* Description of the task
If a line contains the word "imageBytes", include it in the count; state how many such lines the listing has and nothing else.

* Provided material
-- ==== Sys2Proof/Decode.lean ====
section
/-! DEFINITION. Command packets (spec/30_encoding.md sections 1, 2, 4, 7): how long a packet is, the decoder, total on
any list of words and rejecting by name, the encoder, the opcode table, and the words of one row of the table. -/

namespace Sys2Proof

/-- Bits 31:24 of the header word W0 (R75). -/
def opcodeOf (w0 : Word) : BitVec 8 := w0.extractLsb' 24 8

/-- Bits 23:0 of the header word W0, reserved and required to be 0 (R75, R90). -/
def reservedOf (w0 : Word) : BitVec 24 := w0.extractLsb' 0 24

/-- The number of payload words after the head (R78): W1 for opcode 0x02, whatever the other bits of W0 are, and
none for every other opcode. -/
def payloadLength (w0 w1 : Word) : Nat := if opcodeOf w0 = 0x02#8 then w1.toNat else 0

/-- The next complete packet at the front of the words presented on the command port, and the words after it.
`none` where the words end before the packet does (R78, R98). -/
def takePacket : List Word → Option (List Word × List Word)
  | w0 :: w1 :: rest =>
    if payloadLength w0 w1 ≤ rest.length then
      some (w0 :: w1 :: rest.take (payloadLength w0 w1), rest.drop (payloadLength w0 w1))
    else none
  | _ => none

/-- Why the decoder answers `illegal` (R97), by name. -/
inductive DecodeError where
  /-- the words are not exactly one complete packet (R78, R98): not a command, and no verdict of R97 -/
  | notOnePacket
  /-- the opcode is 0x00 or 0x06 to 0xFF (R91) -/
  | illegalOpcode
  /-- W0[23:0] is not 0 (R90) -/
  | reservedBits
  /-- W1 is not 0 in a DECOMPRESS or a SIZE (R90) -/
  | operandNotZero
deriving DecidableEq, Repr

/-- The decoder (R97), in R97's order of tests: opcode, reserved bits, zero operand, abstract form. -/
def decode : List Word → Except DecodeError Instr
  | w0 :: w1 :: payload =>
    if payload.length ≠ payloadLength w0 w1 then .error .notOnePacket
    else if opcodeOf w0 = 0x00#8 ∨ 0x06#8 ≤ opcodeOf w0 then .error .illegalOpcode
    else if reservedOf w0 ≠ 0#24 then .error .reservedBits
    else if (opcodeOf w0 = 0x03#8 ∨ opcodeOf w0 = 0x05#8) ∧ w1 ≠ 0#32 then .error .operandNotZero
    else if opcodeOf w0 = 0x01#8 then .ok (.create w1)
    else if opcodeOf w0 = 0x02#8 then .ok (.compress payload)
    else if opcodeOf w0 = 0x03#8 then .ok .decompress
    else if opcodeOf w0 = 0x04#8 then .ok (.get w1)
    else .ok .size
  | _ => .error .notOnePacket

/-- The encoder (R81 to R85): the packet of a command. -/
def encode : Instr → List Word
  | .create kind => [0x01000000#32, kind]
  | .compress values => 0x02000000#32 :: BitVec.ofNat 32 values.length :: values
  | .decompress => [0x03000000#32, 0x00000000#32]
  | .get index => [0x04000000#32, index]
  | .size => [0x05000000#32, 0x00000000#32]

/-- The mnemonic of a command (R79). -/
def mnemonicOf : Instr → String
  | .create _ => "CREATE"
  | .compress _ => "COMPRESS"
  | .decompress => "DECOMPRESS"
  | .get _ => "GET"
  | .size => "SIZE"

/-- The rows of spec/opcode_table.json, with its match and mask values (R81 to R85). -/
def opcodeTable : List TableRow :=
  [ { mnemonic := "CREATE", pattern := 0x0100000000000000, mask := 0xFFFFFFFF00000000 },
    { mnemonic := "COMPRESS", pattern := 0x0200000000000000, mask := 0xFFFFFFFF00000000 },
    { mnemonic := "DECOMPRESS", pattern := 0x0300000000000000, mask := 0xFFFFFFFFFFFFFFFF },
    { mnemonic := "GET", pattern := 0x0400000000000000, mask := 0xFFFFFFFF00000000 },
    { mnemonic := "SIZE", pattern := 0x0500000000000000, mask := 0xFFFFFFFFFFFFFFFF } ]

/-- The 64-bit number `W0:W1` that the patterns are written over: W0 in bits 63:32. -/
def headOf (w0 w1 : Word) : BitVec 64 := w0 ++ w1

/-- Word `j` of a number of `count` words whose FIRST word is the most significant, as the format 'HEAD64 (W0:W1, W0
in bits 63:32)' of spec/opcode_table.json numbers them (notes/assumptions/6.md). -/
def tableWordAt (count w j : Nat) : Word := BitVec.ofNat 32 (w >>> (32 * (count - 1 - j)))

/-- The packet whose bits the table gives as the `nbits`-bit number `w`, followed by the words of zeros that complete
it: a head of two words, and for a COMPRESS the payload words its count asks for. -/
def tableWords (nbits w : Nat) : List Word :=
  let count := (nbits + 31) / 32
  let given := (List.range count).map (tableWordAt count w)
  let head := given ++ List.replicate (2 - count) 0#32
  match head with
  | w0 :: w1 :: payload => head ++ List.replicate (payloadLength w0 w1 - payload.length) 0#32
  | _ => head

/-- What the decoder reads from the bits of a row of spec/opcode_table.json; `none` where it rejects. -/
def decodeTableWord (nbits w : Nat) : Option Instr :=
  match decode (tableWords nbits w) with
  | .ok i => some i
  | .error _ => none

end Sys2Proof
end

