/-- What a COMPRESS packs from a sequence within NMAX meets the invariant (R44 to R47). -/
theorem compressContext_inv {par : Params} {codec : Codec} {A : List Word} {c : Context}
    (hn : A.length ≤ par.nmax.toNat) (h : compressContext par.ovfMode A codec = .ok c) : ContextInv par c := by
  have hn31 : A.length < 2 ^ 31 := Nat.lt_of_le_of_lt hn par.nmax.isLt
  have hcodec : Memory.wf c = true ∧ CodecInv par.ovfMode c codec := by
    cases codec with
    | spanning => exact compressSpanning_inv hn31 h
    | nonSpanning => exact compressNonSpanning_inv hn31 h
    | overflow => exact compressOverflow_inv hn31 h
  obtain ⟨hstores, hinv⟩ := hcodec
  obtain ⟨_, hpacks⟩ := compressContext_holds codec A hn31
  obtain ⟨c', hc', hholds, -⟩ := hpacks par.ovfMode
  obtain rfl : c' = c := Except.ok.inj (hc'.symm.trans h)
  exact contextInv_of_codecInv hholds.kind (hholds.length ▸ hn) hstores hinv

/-- A fresh context meets the invariant under all parameters: a COMPRESS of the empty sequence packs it (R48). -/
theorem freshContext_inv (par : Params) (codec : Codec) : ContextInv par (freshContext codec) :=
  compressContext_inv (Nat.zero_le _) (compressContext_nil par.ovfMode codec)

/-! ## Commands and steps -/

/-- What a command does to the context: it leaves it as it is, or it replaces it by one that meets the invariant,
whatever the context was before (R44 to R47, R51). -/
theorem exec_keeps_ctx_or_inv {i : Instr} {s t : State} (h : exec i s = .next t) :
    t.params = s.params ∧ (t.ctx = s.ctx ∨ ContextInv s.params t.ctx) := by
  rcases exec_next h with ⟨r, rfl⟩ | ⟨c, rfl, ⟨kind, rfl⟩ | ⟨A, rfl⟩⟩
  · exact ⟨rfl, .inl rfl⟩
  · refine ⟨rfl, ?_⟩
    rcases execCreate_next h with ⟨-, ht⟩ | ⟨codec, -, ht⟩
    · exact .inl (by rw [ht, State.raise_ctx])
    · exact .inr (by rw [ht]; exact freshContext_inv _ codec)
  · refine ⟨rfl, ?_⟩
    rcases execCompress_next h with ⟨-, ht⟩ | ⟨codec, -, ⟨-, ht⟩ | ⟨hn, c', hc', ht⟩⟩
    · exact .inl (by rw [ht, State.raise_ctx])
    · exact .inl (by rw [ht, State.raise_ctx])
    · exact .inr (by rw [ht]; exact compressContext_inv hn hc')

/-- What a step does to the context: like a command, whether its packet is one or not. -/
theorem step_keeps_ctx_or_inv {s t : State} (h : step s = .next t) :
    t.params = s.params ∧ (t.ctx = s.ctx ∨ ContextInv s.params t.ctx) := by
  obtain ⟨-, packet, rest, -, ⟨i, -, hexec⟩ | ⟨e, -, -, rfl⟩⟩ := step_next h
  · exact exec_keeps_ctx_or_inv (s := s.consume rest) hexec
  · exact ⟨rfl, .inl rfl⟩

end Sys2Proof.Machine
end

section
/-! PROOF. The obligations about the invariant of the context (spec/10_state.md R41, R44 to R47): reset meets it, and
every step keeps it. -/

namespace Sys2Proof.Machine

/-- Settles O52: a step leaves the context as it is, or installs one that meets the invariant. -/
theorem everyStepKeepsTheInvariant : Obligations.EveryStepKeepsTheInvariant := by
  intro s t hinv hstep
  obtain ⟨hparams, hctx⟩ := step_keeps_ctx_or_inv hstep
  refine ⟨hparams ▸ hinv.params, ?_⟩
  rw [hparams]
  rcases hctx with hsame | hnew
  · exact hsame ▸ hinv.ctx
  · exact hnew

/-- Settles O53: a context that a step installs has canonical stores, whatever the state was before. -/
theorem everyStepKeepsTheStoresCanonical : Obligations.EveryStepKeepsTheStoresCanonical := by
  intro s t hwf hstep
  obtain ⟨-, hsame | hnew⟩ := step_keeps_ctx_or_inv hstep
  · rwa [hsame]
  · exact hnew.stores

/-- Settles O51: under KIND = NONE the invariant asks for the reset context. -/
theorem resetMeetsTheInvariant : Obligations.ResetMeetsTheInvariant where
  params := rfl
  ctx := {
    capacity := Nat.zero_le _
    stores := Memory.wf_reset
    none := fun _ => rfl
    spanning := fun h => nomatch h
    nonSpanning := fun h => nomatch h
    overflow := fun h => nomatch h }

end Sys2Proof.Machine
end

section
/-! SUPPORT. The decoder and the encoder are inverse to each other (spec/30_encoding.md sections 1, 2, 7), and which
heads match a row of the opcode table. -/

namespace Sys2Proof.Machine

/-! ## Encode, then decode -/

/-- The encoding of a well-formed command is one complete packet: the count of a COMPRESS fits its operand word (R74,
R78). -/
theorem encode_complete {i : Instr} (h : i.wf = true) :
    ∃ w0 w1 payload, encode i = w0 :: w1 :: payload ∧ payload.length = payloadLength w0 w1 := by
  cases i with
  | compress A =>
    have hcount : A.length < 2 ^ 32 := of_decide_eq_true h
    exact ⟨_, _, A, rfl, (toNat_ofNat_of_lt hcount).symm⟩
  | create kind => exact ⟨_, _, [], rfl, rfl⟩
  | decompress => exact ⟨_, _, [], rfl, rfl⟩
  | get index => exact ⟨_, _, [], rfl, rfl⟩
  | size => exact ⟨_, _, [], rfl, rfl⟩

/-- The encoding of a well-formed command is taken whole off the port, whatever words follow it (R73, R78). -/
theorem takePacket_encode {i : Instr} (h : i.wf = true) (rest : List Word) :
    takePacket (encode i ++ rest) = some (encode i, rest) := by
  obtain ⟨w0, w1, payload, hwords, hlen⟩ := encode_complete h
  rw [hwords]
  exact takePacket_append w0 w1 payload rest hlen

/-- The encoding of a well-formed command decodes to it (R97). -/
theorem decode_encode {i : Instr} (h : i.wf = true) : decode (encode i) = .ok i := by
  cases i with
  | compress A =>
    have hcount : A.length < 2 ^ 32 := of_decide_eq_true h
    have hlen : ¬ A.length ≠ payloadLength 0x02000000#32 (BitVec.ofNat 32 A.length) :=
      not_not_intro (toNat_ofNat_of_lt hcount).symm
    rw [encode, decode, if_neg hlen]
    rfl
  | create kind => rfl
  | decompress => rfl
  | get index => rfl
  | size => rfl

/-! ## Decode, then encode -/

/-- What the decoder accepts (R97): a complete packet without reserved bits, whose opcode is that of its command, with
operand 0 where the command has none. -/
theorem decode_ok {packet : List Word} {i : Instr} (h : decode packet = .ok i) :
    ∃ w0 w1 payload, packet = w0 :: w1 :: payload ∧ payload.length = payloadLength w0 w1 ∧ reservedOf w0 = 0#24 ∧
      ((opcodeOf w0 = 0x01#8 ∧ i = .create w1) ∨ (opcodeOf w0 = 0x02#8 ∧ i = .compress payload) ∨
       (opcodeOf w0 = 0x03#8 ∧ w1 = 0#32 ∧ i = .decompress) ∨ (opcodeOf w0 = 0x04#8 ∧ i = .get w1) ∨
       (opcodeOf w0 = 0x05#8 ∧ w1 = 0#32 ∧ i = .size)) := by
  unfold decode at h
  split at h
  next w0 w1 payload =>
    split at h
    · cases h
    next hlen =>
    split at h
    · cases h
    next hop =>
    split at h
    · cases h
    next hres =>
    split at h
    · cases h
    next hzero =>
    refine ⟨w0, w1, payload, rfl, not_not.mp hlen, not_not.mp hres, ?_⟩
    split at h
    next h1 => exact .inl ⟨h1, (Except.ok.inj h).symm⟩
    next h1 =>
    split at h
    next h2 => exact .inr (.inl ⟨h2, (Except.ok.inj h).symm⟩)
    next h2 =>
    split at h
    next h3 =>
      have hw1 : w1 = 0#32 := not_not.mp fun hne => hzero ⟨.inl h3, hne⟩
      exact .inr (.inr (.inl ⟨h3, hw1, (Except.ok.inj h).symm⟩))
    next h3 =>
    split at h
    next h4 => exact .inr (.inr (.inr (.inl ⟨h4, (Except.ok.inj h).symm⟩)))
    next h4 =>
      have h5 : opcodeOf w0 = 0x05#8 := by bv_omega
      have hw1 : w1 = 0#32 := not_not.mp fun hne => hzero ⟨.inr h5, hne⟩
      exact .inr (.inr (.inr (.inr ⟨h5, hw1, (Except.ok.inj h).symm⟩)))
  next => cases h

/-- A header word without reserved bits is its opcode followed by zeros (R75). -/
theorem header_eq {w0 : Word} {op : BitVec 8} (hop : opcodeOf w0 = op) (hres : reservedOf w0 = 0#24) :
    w0 = BitVec.ofNat 32 (2 ^ 24 * op.toNat) := by
  have hopNat := congrArg BitVec.toNat hop
  have hresNat := congrArg BitVec.toNat hres
  rw [opcodeOf, BitVec.extractLsb'_toNat, Nat.shiftRight_eq_div_pow] at hopNat
  rw [reservedOf, BitVec.extractLsb'_toNat, Nat.shiftRight_zero, BitVec.toNat_ofNat] at hresNat
  apply BitVec.eq_of_toNat_eq
  rw [BitVec.toNat_ofNat]
  have hw0 := w0.isLt
  omega
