-- ==== Sys2Proof/Machine/Encoding.lean ====
section
/-! DEFINITION. The CRC-16 (R212), the field encodings (R211), and the contents of the two areas of the store as the bytes that
their stored CRC covers (R171, Table 61). -/

namespace Sys2Proof.Machine

/-! ## CRC-16 (R212) -/

/-- One shift of the register by the generator x^16 + x^12 + x^5 + 1. -/
def crcShift (c : BitVec 16) : BitVec 16 := if c.msb then (c <<< 1) ^^^ 0x1021#16 else c <<< 1

/-- One byte, most significant bit first. -/
def crcByte (c : BitVec 16) (b : Byte) : BitVec 16 :=
  (List.range 8).foldl (fun acc _ => crcShift acc) (c ^^^ ((b.setWidth 16) <<< 8))

/-- The CRC of a run of bytes; the register starts at all ones and the result is not inverted. -/
def crc16 (bytes : List Byte) : BitVec 16 := bytes.foldl crcByte 0xFFFF#16

/-! ## Little-endian numbers -/

/-- The `n` low bytes of a number, least significant first. -/
def le : Nat → Nat → List Byte
  | 0, _ => []
  | n + 1, x => BitVec.ofNat 8 x :: le n (x / 256)

/-- A signed number in `n` bytes, two's complement. -/
def leInt (n : Nat) (x : Int) : List Byte := le n (BitVec.ofInt (8 * n) x).toNat

/-- The unsigned number of a run of bytes. -/
def unLe : List Byte → Nat
  | [] => 0
  | b :: bs => b.toNat + 256 * unLe bs

/-- The signed number of a run of bytes. -/
def unLeInt (bytes : List Byte) : Int := (BitVec.ofNat (8 * bytes.length) (unLe bytes)).toInt

/-! ## Fields (R211) -/

def flagByte (b : Bool) : List Byte := le 1 (if b then 1 else 0)

/-- An optional field: the presence byte, then the value. -/
def optional {α : Type} (x : Option α) (f : α → List Byte) : List Byte :=
  match x with
  | none => le 1 0
  | some v => le 1 1 ++ f v

/-- A list: the count, then the entries. -/
def listed {α : Type} (l : List α) (f : α → List Byte) : List Byte := le 1 l.length ++ l.flatMap f

def noteBytes (n : List Byte) : List Byte := le 1 n.length ++ n

def enablesBytes (e : Enables) : List Byte :=
  flagByte e.zone ++ flagByte e.lockout ++ flagByte e.dishChange ++ flagByte e.slewDone ++ flagByte e.budget ++ flagByte e.counter
    ++ flagByte e.system

def zoneSettingsBytes (z : ZoneSettings) : List Byte :=
  le 1 z.primary ++ le 1 z.fallback ++ leInt 4 z.stowEl ++ optional z.stowAz (leInt 4)

def rowBytes (r : Row) : List Byte := le 2 r.w ++ le 2 r.s1 ++ le 2 r.g1 ++ le 2 r.s0 ++ le 2 r.g0 ++ le 2 r.th

def policyBytes (p : Policy) : List Byte :=
  leInt 2 p.bandHigh ++ leInt 2 p.bandLow ++ leInt 2 p.guardOn ++ leInt 2 p.guardOff ++ le 2 p.minMelt ++ le 2 p.sensorHold

/-! ## The store's contents (R212, Settings image and lockout slot) -/

/-- The contents of a lockout slot: holder, kind, scope, blocks marks, note and host stamp (R171).
DESIGN CHOICE, log entry 21: the manual lists the fields and gives no layout, so they are encoded by R211 in its order. -/
def storedBytes (e : StoredEntry) : List Byte :=
  optional e.holder (le 2) ++ le 1 e.kind.ctorIdx ++ le 6 e.scope.toNat ++ le 1 (e.motion.toNat + 2 * e.heat.toNat) ++ optional e.note noteBytes
    ++ optional e.stamp (le 4)

/-- The CRC that NVS stores with a lockout record. -/
def storedCrc (e : StoredEntry) : BitVec 16 := crc16 (storedBytes e)

/-- One profile, in the order of Table 3. -/
def profileBytes (p : Profile) : List Byte :=
  le 2 p.bSlew ++ le 2 p.bHome ++ le 1 p.c ++ le 2 p.dmax ++ le 2 p.h ++ le 2 p.vmaxAz ++ le 2 p.vmaxEl ++ le 2 p.aAz ++ le 2 p.aEl
    ++ leInt 4 p.shedEl ++ flagByte p.shedEnable ++ flagByte p.heatEnable

def dishSettingsBytes (d : DishSettings) : List Byte := profileBytes d.profile ++ le 1 d.feeder.code ++ le 1 d.zone

def feederSettingsBytes (f : FeederSettings) : List Byte := le 4 f.limit ++ le 4 f.reserve ++ le 4 f.heatCap

/-- The contents of the settings image: the parts of Table 61 in its order, each encoded by R211.
DESIGN CHOICE, log entry 21: the manual gives no layout. -/
def imageBytes (st : Settings) : List Byte :=
  st.dishes.flatMap dishSettingsBytes ++ le 1 st.nSettle ++ le 1 st.nMiss ++ le 2 st.homeTimeout ++ le 1 st.replyWindow
    ++ st.masts.flatMap (fun m => le 2 m.gain ++ le 1 m.offset) ++ st.zones.flatMap zoneSettingsBytes
    ++ st.bankA.flatMap rowBytes ++ st.bankB.flatMap rowBytes ++ le 1 st.active.ctorIdx
    ++ st.groups.flatMap (fun g => le 6 g.toNat) ++ allFeeders.flatMap (fun f => feederSettingsBytes (st.feeders.get f))
    ++ policyBytes st.policy ++ enablesBytes st.enables

/-- The CRC that NVS collects with the settings (R205). -/
def imageCrc (st : Settings) : BitVec 16 := crc16 (imageBytes st)

end Sys2Proof.Machine
end

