-- ==== Sys2Proof/Machine/Bus.lean ====
section
/-! DEFINITION. The Pedestal Bus Controller's command slots: placing, joining, removing and withdrawing commands (R34 to R37,
R44, R45), and what the end of a transaction does to the slot of its command (R41, R42). -/

namespace Sys2Proof.Machine

/-! ## One dish's slots -/

/-- R35, R37: a removal of the MOVE or HOME command: a pending one is emptied, one in flight is withdrawn. -/
def Slots.removeMove (sl : Slots) : Slots :=
  { sl with movePending := none, moveFlight := sl.moveFlight.map (fun x => { x with withdrawn := true }) }

/-- R35: a removal of the STOP: a pending one is emptied, one in flight is not sent again. -/
def Slots.removeStop (sl : Slots) : Slots := { sl with stopPending := none, stopFlight := sl.stopFlight.map (fun _ => true) }

/-- R35, R37: the same for the HEAT slot. -/
def Slots.removeHeat (sl : Slots) : Slots :=
  { sl with heatPending := none, heatFlight := sl.heatFlight.map (fun x => { x with withdrawn := true }) }

/-- R34: place a MOVE or HOME order at `moment`; a pending command is replaced, one in flight is withdrawn. -/
def Slots.placeMove (sl : Slots) (cmd : MoveCmd) (moment : Nat) : Slots :=
  { sl.removeMove with movePending := some { cmd := cmd, attempts := 0, age := moment } }

/-- Place a STOP unless the slot already holds one, pending or in flight (R35). -/
def Slots.placeStop (sl : Slots) (moment : Nat) : Slots :=
  if sl.stopPending.isNone && sl.stopFlight.isNone then { sl with stopPending := some { age := moment, retry := false } } else sl

/-- R36: a HEAT order. A pending stage that is replaced by another stage is no longer the command kept after a miss. -/
def Slots.placeHeat (sl : Slots) (stage moment : Nat) : Slots :=
  match sl.heatPending with
  | some p => { sl with heatPending := some { p with stage := stage, retry := p.retry && p.stage == stage } }
  | none => { sl with heatPending := some { stage := stage, age := moment, retry := false } }

/-! ## Orders to PBC -/

/-- R34, R36: a MOVE or HOME order; discarded for an ABSENT dish and from the HEAT_ALL_OFF order of a RESTART to its reset. -/
def State.orderMove (s : State) (d : Nat) (cmd : MoveCmd) : State :=
  if (s.dish d).state == .absent || s.pbc.heatOff then s else s.modSlots d (·.placeMove cmd s.moment)

/-- R35: a STOP order from DSV. -/
def State.orderStop (s : State) (d : Nat) : State := s.modSlots d (fun sl => sl.removeMove.placeStop s.moment)

/-- R36: a HEAT order from MLC, with the same discards. -/
def State.orderHeat (s : State) (d stage : Nat) : State :=
  if (s.dish d).state == .absent || s.pbc.heatOff then s else s.modSlots d (·.placeHeat stage s.moment)

/-- R35: removal of the MOVE or HOME command without a STOP. -/
def State.removeMove (s : State) (d : Nat) : State := s.modSlots d (·.removeMove)

/-- R9: removal of MOVE, HOME and STOP; a pending HEAT stays. -/
def State.removeMotion (s : State) (d : Nat) : State := s.modSlots d (fun sl => sl.removeMove.removeStop)

/-- R8: clearing of all three slots at absence. -/
def State.clearSlots (s : State) (d : Nat) : State := s.modSlots d (fun sl => sl.removeMove.removeStop.removeHeat)

/-- R44: an ALL_STOP order. -/
def State.orderAllStop (s : State) : State := { s with pbc.allStop := true }

/-- R45, R36: the HEAT_ALL_OFF order of a RESTART empties the HEAT and MOVE/HOME slots of all dishes. -/
def State.orderHeatAllOff (s : State) : State :=
  { s with pbc.heatAllOff := true, pbc.heatOff := true, pbc.slots := s.pbc.slots.map (fun sl => sl.removeMove.removeHeat) }

/-! ## The end of a transaction at its slot -/

/-- R41: the end of a MOVE or HOME transaction; true when exhaustion is declared. A withdrawn command is not kept. -/
def Slots.endMove (sl : Slots) (valid : Bool) (moment : Nat) : Slots × Bool :=
  match sl.moveFlight with
  | none => (sl, false)
  | some x =>
    let rest := { sl with moveFlight := none }
    if x.withdrawn || valid then (rest, false)
    else if x.attempts < 3 then
      ({ rest with movePending := some { cmd := x.cmd, attempts := x.attempts, age := moment } }, false)
    else (rest, true)

/-- R42: the end of a STOP transaction; a missed STOP is kept pending with a new age unless it was removed (R35). -/
def Slots.endStop (sl : Slots) (valid : Bool) (moment : Nat) : Slots :=
  match sl.stopFlight with
  | none => sl
  | some removed =>
    if valid || removed then { sl with stopFlight := none }
    else { sl with stopFlight := none, stopPending := some { age := moment, retry := true } }

/-- R42: the end of a HEAT transaction; a missed stage is kept with a new age, or dropped in favour of a newer pending one. -/
def Slots.endHeat (sl : Slots) (valid : Bool) (moment : Nat) : Slots :=
  match sl.heatFlight with
  | none => sl
  | some x =>
    let rest := { sl with heatFlight := none }
    if valid || x.withdrawn || sl.heatPending.isSome then rest
    else { rest with heatPending := some { stage := x.stage, age := moment, retry := true } }

/-- R33 step 1 for the frame kind of the transaction. -/
def Slots.endOf (sl : Slots) (k : TxKind) (valid : Bool) (moment : Nat) : Slots × Bool :=
  match k with
  | .move _ => sl.endMove valid moment
  | .home => sl.endMove valid moment
  | .stop => (sl.endStop valid moment, false)
  | .heat _ => (sl.endHeat valid moment, false)
  | .poll => (sl, false)
  | .allStop => (sl, false)
  | .heatAllOff => (sl, false)

/-- Whether a pending MOVE or HOME is a command kept after a miss: it has been sent before (R41, Table 14). -/
def MovePending.isRetry (p : MovePending) : Bool := 0 < p.attempts

end Sys2Proof.Machine
end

* Solution to this problem
2